Saturday, October 3, 2009

On pitch-tipping

For those unfamiliar, Joe Mauer has been accused of tipping pitches during Tuesday's double-header. Via YouTube. By a so-called "Twins fan."

Here's a quick interview of the guy who made and posted the video. Here's the Twins' reaction.

I'm a real Twins fan, so naturally I'm buying the "it shouldn't have been that obvious" explanation that Gardenhire gives. Also I think Mauer is the kind-of guy who would admit to it if he was actually caught, and since he denies it, I'm going to believe him.
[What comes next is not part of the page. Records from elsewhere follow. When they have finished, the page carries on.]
-- ==== Sys2Proof/Laws/Decode.lean ====
section
/-! SUPPORT. The operation word's bytes and fields (spec/30_encoding.md R101, R113): each is given by its value, and
each reads back what was put there. -/

namespace Sys2Proof

/-! ### Values -/

/-- Bits below a shifted value add up. -/
theorem shift_or (a b n : Nat) (h : b < 2 ^ n) : a <<< n ||| b = a * 2 ^ n + b := by
  rw [← Nat.shiftLeft_add_eq_or_of_lt h, Nat.shiftLeft_eq]

theorem toNat_wordOfBytes (b0 b1 b2 b3 : Byte) :
    (wordOfBytes b0 b1 b2 b3).toNat = b3.toNat * 2 ^ 24 + b2.toNat * 2 ^ 16 + b1.toNat * 2 ^ 8 + b0.toNat := by
  have h0 := b0.isLt
  have h1 := b1.isLt
  have h2 := b2.isLt
  simp only [wordOfBytes, BitVec.toNat_append]
  have e1 := shift_or b1.toNat b0.toNat 8 h0
  have e2 := shift_or b2.toNat (b1.toNat <<< 8 ||| b0.toNat) (8 + 8) (by omega)
  rw [shift_or b3.toNat _ _ (by omega)]
  omega

theorem toNat_makeWord (op : Byte) (arg : Arg24) : (makeWord op arg).toNat = arg.toNat * 256 + op.toNat := by
  simp only [makeWord, BitVec.toNat_append]
  exact shift_or _ _ _ op.isLt

theorem toNat_opField (w : OpWord) : (opField w).toNat = w.toNat % 256 := by
  simp [opField, BitVec.extractLsb'_toNat]

theorem toNat_argField (w : OpWord) : (argField w).toNat = w.toNat / 256 := by
  have := w.isLt
  simp only [argField, BitVec.extractLsb'_toNat, Nat.shiftRight_eq_div_pow]
  omega

theorem toNat_countA (w : OpWord) : countA w = w.toNat / 256 % 8 := by
  simp [countA, BitVec.extractLsb'_toNat, toNat_argField]

/-! ### Round trips -/

theorem wordOfBytes_bytes (w : OpWord) :
    wordOfBytes (w.extractLsb' 0 8) (w.extractLsb' 8 8) (w.extractLsb' 16 8) (w.extractLsb' 24 8) = w := by
  apply BitVec.eq_of_toNat_eq
  have := w.isLt
  simp only [toNat_wordOfBytes, BitVec.extractLsb'_toNat, Nat.shiftRight_eq_div_pow]
  omega

theorem makeWord_op (op : Byte) (arg : Arg24) : opField (makeWord op arg) = op := by
  apply BitVec.eq_of_toNat_eq
  have := op.isLt
  rw [toNat_opField, toNat_makeWord]
  omega

theorem makeWord_arg (op : Byte) (arg : Arg24) : argField (makeWord op arg) = arg := by
  apply BitVec.eq_of_toNat_eq
  have := op.isLt
  rw [toNat_argField, toNat_makeWord]
  omega

theorem makeWord_fields (w : OpWord) : makeWord (opField w) (argField w) = w := by
  apply BitVec.eq_of_toNat_eq
  rw [toNat_makeWord, toNat_opField, toNat_argField]
  omega

theorem toNat_argB (v : Byte) : (argB v).toNat = v.toNat := by
  simp only [argB, BitVec.toNat_append]
  simp

/-- Format B reads back what was written. -/
theorem formatB_makeWord (op v : Byte) : formatB (makeWord op (argB v)) = some v := by
  have h1 : (argB v).extractLsb' 8 16 = 0#16 := by
    apply BitVec.eq_of_toNat_eq
    have := v.isLt
    simp only [BitVec.extractLsb'_toNat, toNat_argB, Nat.shiftRight_eq_div_pow, BitVec.toNat_ofNat]
    omega
  have h2 : (argB v).extractLsb' 0 8 = v := by
    apply BitVec.eq_of_toNat_eq
    have := v.isLt
    simp only [BitVec.extractLsb'_toNat, toNat_argB, Nat.shiftRight_eq_div_pow]
    omega
  rw [formatB, makeWord_arg, if_pos h1, h2]

/-! ### The host port -/

/-- The host port on a word with the payload it asks for, and more bytes after it (R104, R113). -/
theorem decodeRequest_word (w : OpWord) (payload rest : List Byte) (h : payload.length = payloadLen w) :
    decodeRequest (bytesOfWord w ++ payload ++ rest) =
      match decodeWord w payload with
      | .ok i => .ok (i, rest)
      | .error why => .error (.word why w rest) := by
  simp only [bytesOfWord, List.cons_append, List.nil_append, decodeRequest, wordOfBytes_bytes]
  rw [← h]
  simp only [List.length_append, Nat.not_lt.mpr (Nat.le_add_right _ _), if_false, List.take_left, List.drop_left]
  all_goals cases decodeWord w payload <;> rfl

end Sys2Proof
end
The Tigers could have easily prevented it by switching signs (MLB teams have a second set of more complicated signs for when a runner's on second). The video claims they did switch signs, but the resolution doesn't really allow for an accurate assessment of this. On the first pitch (a change-up) Mauer gives the same "signal" he does for the curveball later. Assuming Joe can tell the difference between three Tigers' signals, why wouldn't he have three different signals of his own? Additionally, Mauer touches his helmet, and THEN his face around the 2:33 mark, yet the maker of the video ignores this different signal for the same pitch. I think these "signals" are what Mauer's teammates are saying. Nervous habits, which happen to exhibit themselves every time the pitcher gets set.

The video just seems to be made with the same type of sensationalist style of "Loose Change" (a 9/11 conspiracy movie, no link for that crap):
-The "quick glance towards Mauer"... except there's no way to tell if Kubel's looking at Mauer or Verlander
-The "everyone in the game knows it" part. How, exactly, is knowledge viewable in one's body language? Does Verlander look any different than he normally does? Does Leyland look silently aware of the mind games going on between Laird, Verlander, Kubel and Mauer? Or does it just look like they're all intense, because they're playing in a very significant baseball game?

Not that pitch-tipping is cheating, or an irregular occurrence in baseball. This just isn't a case of it. The video-maker got obsessed with this notion of Joe tipping pitches, and ignored irregularities in order to support it.